-- ==== Sys2Proof/Laws/Framing.lean ====
section
/-! SUPPORT. The bit and byte operations, run against a peripheral that answers them (spec/41_bit_transfer.md R78, R79,
spec/42_byte_framing.md R80 to R84). -/

namespace Sys2Proof.Machine

/-- R80: the accumulator that starts at 1 ends as the odd parity. -/
theorem foldl_parity (v : Byte) : bitIndices.foldl (fun acc i => acc ^^ byteBit v i) true = oddParity v := by
  simp only [oddParity, xorReduce, bitIndices, List.foldl]
  generalize byteBit v 0 = a; generalize byteBit v 1 = b; generalize byteBit v 2 = c; generalize byteBit v 3 = d
  generalize byteBit v 4 = e; generalize byteBit v 5 = f; generalize byteBit v 6 = g; generalize byteBit v 7 = h
  revert a b c d e f g h; decide

/-- R32, R83 step 3: eight received bits make the byte. -/
theorem foldl_setByteBit (v : Byte) : bitIndices.foldl (fun acc i => setByteBit acc i (byteBit v i)) 0 = v := by
  revert v; decide +kernel

/-- R68: the drive that presents a data bit. -/
def presentDrive (c : Config) (b : Bool) : Drive :=
  match b, c.dataOne with
  | false, _ => .drivenLow
  | true, .release => .released
  | true, .driveHigh => .drivenHigh

variable {c : Config} {req : Instr} {s : State} {todo : List Micro} {env w : List EnvMove} {dc dd : Drive}
  {f : Option Frame} {rep : Option Report} {σ : SessionState}

/-- R68: `present(DAT, b)`. -/
theorem leads_present {b : Bool} (h : At c req s ⟨.present b :: todo, env, dc, dd, f, rep, σ⟩) :
    Leads c req s [presentEvent c b] ⟨todo, env, dc, presentDrive c b, f, rep, σ⟩ := by
  refine (leads_push h (Micro.tick_present _ b)).silentBind fun t ht => ?_
  rw [show (s.stepped req todo).cfg = c from h.cfg] at ht
  cases b with
  | false => exact leads_low_dat ht
  | true =>
    simp only [presentMicro, if_true, List.singleton_append] at ht
    cases hd : c.dataOne <;> simp only [hd] at ht <;> simp only [presentEvent, presentDrive, hd]
    · exact leads_rel_dat ht
    · exact leads_high_dat ht

/-- R77: `wait_pulse()`. -/
theorem leads_pulse {drv : Line → Drive} (hw : answersAt drv (pulseNeeds c) w = true)
    (h : At c req s ⟨.wait .clk .low :: .wait .clk .high :: todo, w ++ env, dc, dd, f, rep, σ⟩) (hl : dc = drv .clk) :
    Leads c req s [.smp .clk .low, .smp .clk .high] ⟨todo, env, dc, dd, f, rep, σ⟩ := by
  obtain ⟨w₁, w₂, rfl, h1, h2⟩ := answers_append hw
  rw [List.append_assoc] at h
  exact (leads_wait h1 h hl).bind (a := [_]) fun t ht => leads_wait h2 ht hl

/-- R78: `send_bit(b)`. -/
theorem leads_sendBit {drv : Line → Drive} {b : Bool} (hw : answersAt drv (pulseNeeds c) w = true)
    (h : At c req s ⟨.sendBit b :: todo, w ++ env, dc, dd, f, rep, σ⟩) (hl : dc = drv .clk) :
    Leads c req s (sendBitEvents c b) ⟨todo, env, dc, presentDrive c b, f, rep, σ⟩ :=
  (leads_push h (Micro.tick_sendBit _ b)).silentBind fun _ ht =>
    (leads_present ht).bind (a := [_]) fun _ hu => leads_pulse hw hu hl

/-- R81 step 6: one data bit of a write. -/
theorem leads_sendData {i : Fin 8} {v : Byte} {p : Bool} {st : Option Bool} {j : Fin 8}
    (hw : answers (pulseNeeds c) w = true)
    (h : At c req s ⟨.sendData i :: todo, w ++ env, .released, dd, some ⟨v, some p, st, j⟩, rep, σ⟩) :
    Leads c req s (sendBitEvents c (byteBit v i))
      ⟨todo, env, .released, presentDrive c (byteBit v i), some ⟨v, some (p ^^ byteBit v i), st, i⟩, rep, σ⟩ := by
  have hf := h.frame
  have h1 : Leads c req s [] ⟨.sendBit (byteBit v i) :: .accumulate i :: todo, w ++ env, .released, dd,
      some ⟨v, some p, st, i⟩, rep, σ⟩ := by
    refine leads_silent (t := ({ s.stepped req todo with frame := some ⟨v, some p, st, i⟩ } : State).push
      [.sendBit (byteBit v i), .accumulate i]) h ?_
      ⟨h.cfg, rfl, h.env, h.clk, h.dat, rfl, h.report, h.session⟩ rfl rfl rfl rfl rfl rfl rfl
    simp only [Micro.tick_sendData, stepSendData, hf, State.stepped]
  refine h1.silentBind fun t ht => (leads_sendBit hw ht rfl).bindSilent fun u hu => leads_frame hu ?_
  have hf := hu.frame
  simp only [Micro.tick_accumulate, stepAccumulate, hf, State.stepped]

/-- R81 step 6: the data bits of a write. -/
theorem leads_sendDatas (v : Byte) (st : Option Bool) : ∀ (is : List (Fin 8)) {s : State} {w : List EnvMove} {dd : Drive}
    {p : Bool} {j : Fin 8} {todo : List Micro}, answers (is.map fun _ => pulseNeeds c).flatten w = true →
    At c req s ⟨is.map Micro.sendData ++ todo, w ++ env, .released, dd, some ⟨v, some p, st, j⟩, rep, σ⟩ →
    ∃ dd' j', Leads c req s (is.map fun i => sendBitEvents c (byteBit v i)).flatten
      ⟨todo, env, .released, dd', some ⟨v, some (is.foldl (fun acc i => acc ^^ byteBit v i) p), st, j'⟩, rep, σ⟩
  | [], s, w, dd, p, j, todo, hw, h => by
    cases answers_nil hw
    exact ⟨dd, j, .refl h⟩
  | i :: is, s, w, dd, p, j, todo, hw, h => by
    simp only [List.map_cons, List.flatten_cons] at hw
    obtain ⟨w₁, w₂, rfl, h1, h2⟩ := answers_append hw
    rw [List.append_assoc] at h
    obtain ⟨t, hr, hc, ht⟩ := leads_sendData h1 h
    obtain ⟨dd', j', u, gr, gc, gu⟩ := leads_sendDatas v st is h2 ht
    exact ⟨dd', j', u, hr.trans gr, by simpa using hc.trans gc, by simpa using gu⟩

theorem writeNeeds_eq (c : Config) : writeNeeds c = startNeeds ++ (waitNeeds c .clk .low ++
    ((bitIndices.map fun _ => pulseNeeds c).flatten ++ (pulseNeeds c ++ (pulseNeeds c ++ waitNeeds c .dat .low)))) := by
  simp [writeNeeds, startNeeds, bitIndices, List.replicate]

/-- R81 steps 1 to 4: the request-to-send, up to the wait of step 5. -/
theorem leads_writeStart {v : Byte} (hw : answers startNeeds w = true)
    (h : At c req s ⟨.writeByte v :: todo, w ++ env, dc, dd, f, rep, σ⟩) :
    Leads c req s (writeStartEvents c) ⟨.wait .clk .low :: .openWrite v :: (bitIndices.map Micro.sendData ++
      (writeEndSteps ++ todo)), env, .released, .drivenLow, f, rep, σ⟩ := by
  obtain ⟨m₁, w', rfl, -, hw⟩ := answers_cons hw
  obtain ⟨m₂, w', rfl, -, hw⟩ := answers_cons hw
  obtain ⟨m₃, w', rfl, -, hw⟩ := answers_cons hw
  cases answers_nil hw
  refine (leads_push h (Micro.tick_writeByte _ v)).silentBind fun t ht => ?_
  simp only [writeByteBody, writeStartSteps, List.append_assoc, List.cons_append, List.nil_append] at ht
  simp only [writeStartEvents]
  refine (leads_rel_dat ht).bind (a := [_]) fun t1 h1 => ?_
  refine (leads_rel_clk h1).bind (a := [_]) fun t2 h2 => ?_
  refine (leads_delay h2).bind (a := [_]) fun t3 h3 => ?_
  refine (leads_low_clk h3).bind (a := [_]) fun t4 h4 => ?_
  refine (leads_delay h4).bind (a := [_]) fun t5 h5 => ?_
  refine (leads_low_dat h5).bind (a := [_]) fun t6 h6 => ?_
  refine (leads_delay h6).bind (a := [_]) fun t7 h7 => ?_
  exact leads_rel_clk h7

/-- R81: `write_byte(v)` against a peripheral that answers it. -/
theorem leads_writeByte {v : Byte} (hw : answers (writeNeeds c) w = true)
    (h : At c req s ⟨.writeByte v :: todo, w ++ env, dc, dd, f, rep, σ⟩) :
    Leads c req s (writeEvents c v) ⟨todo, env, .drivenLow, .released, none, rep, σ⟩ := by
  rw [writeNeeds_eq] at hw
  obtain ⟨w₁, w', rfl, a1, hw⟩ := answers_append hw
  obtain ⟨w₄, w', rfl, a4, hw⟩ := answers_append hw
  obtain ⟨w₅, w', rfl, a5, hw⟩ := answers_append hw
  obtain ⟨w₆, w', rfl, a6, hw⟩ := answers_append hw
  obtain ⟨w₇, w₈, rfl, a7, a8⟩ := answers_append hw
  simp only [writeEvents, writeSlotEvents, List.append_assoc, List.cons_append, List.nil_append]
  rw [List.append_assoc] at h
  refine (leads_writeStart a1 h).bind fun t8 h8 => ?_
  simp only [writeEndSteps, List.append_assoc, List.cons_append, List.nil_append] at h8
  refine (leads_wait a4 h8 rfl).bind (a := [_]) fun t9 h9 => ?_
  refine (leads_frame h9 (Micro.tick_openWrite _ v)).silentBind fun ta ha => ?_
  obtain ⟨dd', j', la⟩ := leads_sendDatas v none bitIndices a5 ha
  rw [foldl_parity] at la
  refine la.bind fun tb hb => ?_
  have hf := hb.frame
  have lb := leads_push (body := [.sendBit (oddParity v)]) hb
    (by simp only [Micro.tick_sendParity, stepSendParity, hf, State.stepped])
  refine lb.silentBind fun tc hc => ?_
  refine (leads_sendBit a6 hc rfl).bind fun td hd => ?_
  refine (leads_rel_dat hd).bind (a := [_]) fun te he => ?_
  refine (leads_pulse a7 he rfl).bind (a := [_, _]) fun tf hf => ?_
  refine (leads_wait a8 hf rfl).bind (a := [_]) fun tg hg => ?_
  refine (leads_low_clk hg).bindSilent fun th hh => leads_frame hh (Micro.tick_closeFrame _)

/-- R79: `recv_bit()` up to its second wait. -/
theorem leads_sampledBit {drv : Line → Drive} {dst : BitDst} {b : Bool}
    (hw : answersAt drv (waitNeeds c .clk .low ++ [.reads .dat (Level.ofBit b)]) w = true)
    (h : At c req s ⟨.recvBit dst :: todo, w ++ env, dc, dd, f, rep, σ⟩) (hl : ∀ l, lineDrive dc dd l = drv l) :
    Leads c req s [.smp .clk .low, .smp .dat (Level.ofBit b)]
      ⟨.wait .clk .high :: .bitReturn dst b :: todo, env, dc, dd, f, rep, σ⟩ := by
  obtain ⟨w₁, w₂, rfl, a1, a2⟩ := answers_append hw
  obtain ⟨m, _, rfl, hm, e⟩ := answers_cons a2; cases answers_nil e
  refine (leads_push h (Micro.tick_recvBit _ dst)).silentBind fun t ht => ?_
  simp only [recvBitBody, List.append_assoc, List.cons_append, List.nil_append] at ht
  refine (leads_wait a1 ht (hl .clk)).bind (a := [_]) fun u hu => ?_
  have htick := tick_onSample hu rfl rfl (Micro.tick_sampleBit _ dst)
  simp only [level_of_met ((hu.drive .dat).trans (hl .dat)) hm] at htick
  refine .tick htick ⟨rfl, rfl, rfl, rfl, rfl, rfl, ⟨[.smp .dat (Level.ofBit b)], rfl, rfl⟩, by simp [State.stepped]⟩
    ⟨hu.cfg, ?_, rfl, hu.clk, hu.dat, hu.frame, hu.report, hu.session⟩
  cases b <;> rfl

/-- R79: `recv_bit()` up to its return. -/
theorem leads_recvBit {drv : Line → Drive} {dst : BitDst} {b : Bool} (hw : answersAt drv (bitNeeds c b) w = true)
    (h : At c req s ⟨.recvBit dst :: todo, w ++ env, dc, dd, f, rep, σ⟩) (hl : ∀ l, lineDrive dc dd l = drv l) :
    Leads c req s (recvBitEvents b) ⟨.bitReturn dst b :: todo, env, dc, dd, f, rep, σ⟩ := by
  unfold bitNeeds at hw
  obtain ⟨w₁, w₂, rfl, a1, a2⟩ := answers_append hw
  rw [List.append_assoc] at h
  exact (leads_sampledBit a1 h hl).bind (a := [_, _]) fun t ht => leads_wait a2 ht (hl .clk)

/-- R83 steps 3 and 4: a received bit that is written into the frame. -/
theorem leads_recvInto {dst : BitDst} {b : Bool} {g g' : Frame} (hw : answers (bitNeeds c b) w = true)
    (hd : ∀ s : State, s.frame = some g → stepBitReturn dst b s = .moved { s with frame := some g' })
    (h : At c req s ⟨.recvBit dst :: todo, w ++ env, .released, .released, some g, rep, σ⟩) :
    Leads c req s (recvBitEvents b) ⟨todo, env, .released, .released, some g', rep, σ⟩ :=
  (leads_recvBit hw h (by intro l; cases l <;> rfl)).bindSilent fun t ht => leads_frame ht (hd (t.stepped req todo) ht.frame)

/-- R83 step 3: the data bits of a read. -/
theorem leads_recvDatas (v : Byte) (p st : Option Bool) : ∀ (is : List (Fin 8)) {s : State}
    {w : List EnvMove} {acc : Byte} {j : Fin 8} {todo : List Micro},
    answers (is.map fun i => bitNeeds c (byteBit v i)).flatten w = true →
    At c req s ⟨is.map (fun i => Micro.recvBit (.data i)) ++ todo, w ++ env, .released, .released,
      some ⟨acc, p, st, j⟩, rep, σ⟩ →
    ∃ j', Leads c req s (is.map fun i => recvBitEvents (byteBit v i)).flatten
      ⟨todo, env, .released, .released,
        some ⟨is.foldl (fun acc i => setByteBit acc i (byteBit v i)) acc, p, st, j'⟩, rep, σ⟩
  | [], s, w, acc, j, todo, hw, h => by
    cases answers_nil hw
    exact ⟨j, .refl h⟩
  | i :: is, s, w, acc, j, todo, hw, h => by
    simp only [List.map_cons, List.flatten_cons] at hw
    obtain ⟨w₁, w₂, rfl, h1, h2⟩ := answers_append hw
    rw [List.append_assoc] at h
    obtain ⟨t, hr, hc, ht⟩ := leads_recvInto (g' := ⟨setByteBit acc i (byteBit v i), p, st, i⟩) h1
      (fun s hs => by simp only [stepBitReturn, hs]) h
    obtain ⟨j', u, gr, gc, gu⟩ := leads_recvDatas v p st is h2 ht
    exact ⟨j', u, hr.trans gr, by simpa using hc.trans gc, by simpa using gu⟩

theorem readNeeds_eq (c : Config) (x : RxFrame) : readNeeds c x = ([.any] ++ pulseNeeds c ++ [.any]) ++
    ((bitIndices.map fun i => bitNeeds c (byteBit x.data i)).flatten ++ (bitNeeds c x.parity ++ bitNeeds c x.stop)) := by
  simp [readNeeds]

/-- R83 steps 1 and 2: a read up to its first data bit. -/
theorem leads_readStart {dst : ByteDst} (hw : answers ([.any] ++ pulseNeeds c ++ [.any]) w = true)
    (h : At c req s ⟨.readByte dst :: todo, w ++ env, dc, dd, f, rep, σ⟩) :
    Leads c req s [.rel .dat, .rel .clk, .dly c.tRdRelease, .smp .clk .low, .smp .clk .high, .dly c.tRdStart]
      ⟨bitIndices.map (fun i => Micro.recvBit (.data i)) ++
        (.recvBit .parity :: .recvBit .stop :: .low .clk :: .checkFrame :: .byteReturn dst :: todo),
      env, .released, .released, some ⟨0, none, none, 0⟩, rep, σ⟩ := by
  obtain ⟨w', w₃, rfl, hw, a3⟩ := answers_append hw
  obtain ⟨w₁, w₂, rfl, a1, a2⟩ := answers_append hw
  obtain ⟨m₁, rfl⟩ := answers_any a1
  obtain ⟨m₃, rfl⟩ := answers_any a3
  refine (leads_push h (Micro.tick_readByte _ dst)).silentBind fun t ht => ?_
  simp only [readByteBody, readStartSteps, readEndSteps, List.append_assoc, List.cons_append, List.nil_append] at ht
  refine (leads_rel_dat ht).bind (a := [_]) fun t1 h1 => ?_
  refine (leads_rel_clk h1).bind (a := [_]) fun t2 h2 => ?_
  refine (leads_delay h2).bind (a := [_]) fun t3 h3 => ?_
  refine (leads_pulse a2 h3 rfl).bind (a := [_, _]) fun t4 h4 => ?_
  refine (leads_delay h4).bindSilent fun t5 h5 => ?_
  exact leads_frame h5 (Micro.tick_openRead _)

/-- R83 steps 1 to 5: a read up to its checks, against a peripheral that sends a frame. -/
theorem leads_readByte_checks {dst : ByteDst} {x : RxFrame} (hw : answers (readNeeds c x) w = true)
    (h : At c req s ⟨.readByte dst :: todo, w ++ env, dc, dd, f, rep, σ⟩) :
    ∃ j, Leads c req s (readEvents c x) ⟨.checkFrame :: .byteReturn dst :: todo, env, .drivenLow, .released,
      some ⟨x.data, some x.parity, some x.stop, j⟩, rep, σ⟩ := by
  rw [readNeeds_eq] at hw
  obtain ⟨w₃, w', rfl, a3, hw⟩ := answers_append hw
  obtain ⟨w₄, w', rfl, a4, hw⟩ := answers_append hw
  obtain ⟨w₅, w₆, rfl, a5, a6⟩ := answers_append hw
  simp only [List.append_assoc] at h
  obtain ⟨t, hr, hc, ht⟩ := leads_readStart a3 h
  obtain ⟨j, hj⟩ := leads_recvDatas x.data none none bitIndices a4 ht
  rw [foldl_setByteBit] at hj
  refine ⟨j, ?_⟩
  have all : Leads c req t ((bitIndices.map fun i => recvBitEvents (byteBit x.data i)).flatten ++
      (recvBitEvents x.parity ++ (recvBitEvents x.stop ++ [.low .clk])))
      ⟨.checkFrame :: .byteReturn dst :: todo, env, .drivenLow, .released,
        some ⟨x.data, some x.parity, some x.stop, j⟩, rep, σ⟩ := by
    refine hj.bind fun t1 h1 => ?_
    refine (leads_recvInto (g' := ⟨x.data, some x.parity, none, j⟩) a5
      (fun s hs => by simp only [stepBitReturn, hs]) h1).bind fun t2 h2 => ?_
    refine (leads_recvInto (g' := ⟨x.data, some x.parity, some x.stop, j⟩) a6
      (fun s hs => by simp only [stepBitReturn, hs]) h2).bind fun t3 h3 => ?_
    exact leads_low_clk h3
  obtain ⟨u, gr, gc, gu⟩ := all
  exact ⟨u, hr.trans gr, by simpa [readEvents] using hc.trans gc, gu⟩

/-- R83: a read whose frame passes the checks, up to its return. -/
theorem leads_readByte {dst : ByteDst} {x : RxFrame} (hw : answers (readNeeds c x) w = true)
    (hx : frameError c x.data x.parity x.stop = none)
    (h : At c req s ⟨.readByte dst :: todo, w ++ env, dc, dd, f, rep, σ⟩) :
    Leads c req s (readEvents c x) ⟨byteReturnBody dst x.data ++ todo, env, .drivenLow, .released, none, rep, σ⟩ := by
  obtain ⟨j, hl⟩ := leads_readByte_checks hw h
  refine hl.bindSilent fun t ht => ?_
  have hf := ht.frame
  have h1 := leads_pass ht
    (by simp only [Micro.tick_checkFrame, stepCheckFrame, hf, ht.cfg, hx, State.stepped])
  refine h1.silentBind fun u hu => ?_
  have hf := hu.frame
  refine leads_silent (t := ({ u.stepped req todo with frame := none } : State).push (byteReturnBody dst x.data)) hu ?_
    ⟨hu.cfg, rfl, hu.env, hu.clk, hu.dat, rfl, hu.report, hu.session⟩ rfl rfl rfl rfl rfl rfl rfl
  simp only [Micro.tick_byteReturn, stepByteReturn, hf, State.stepped]

end Sys2Proof.Machine
end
::::::
▶ HOW TO COMPLETE THIS TASK
Copy each line of the listing above that includes the word "startNeeds".

▶ PROBLEM SOLUTION
theorem writeNeeds_eq (c : Config) : writeNeeds c = startNeeds ++ (waitNeeds c .clk .low ++
  simp [writeNeeds, startNeeds, bitIndices, List.replicate]
theorem leads_writeStart {v : Byte} (hw : answers startNeeds w = true)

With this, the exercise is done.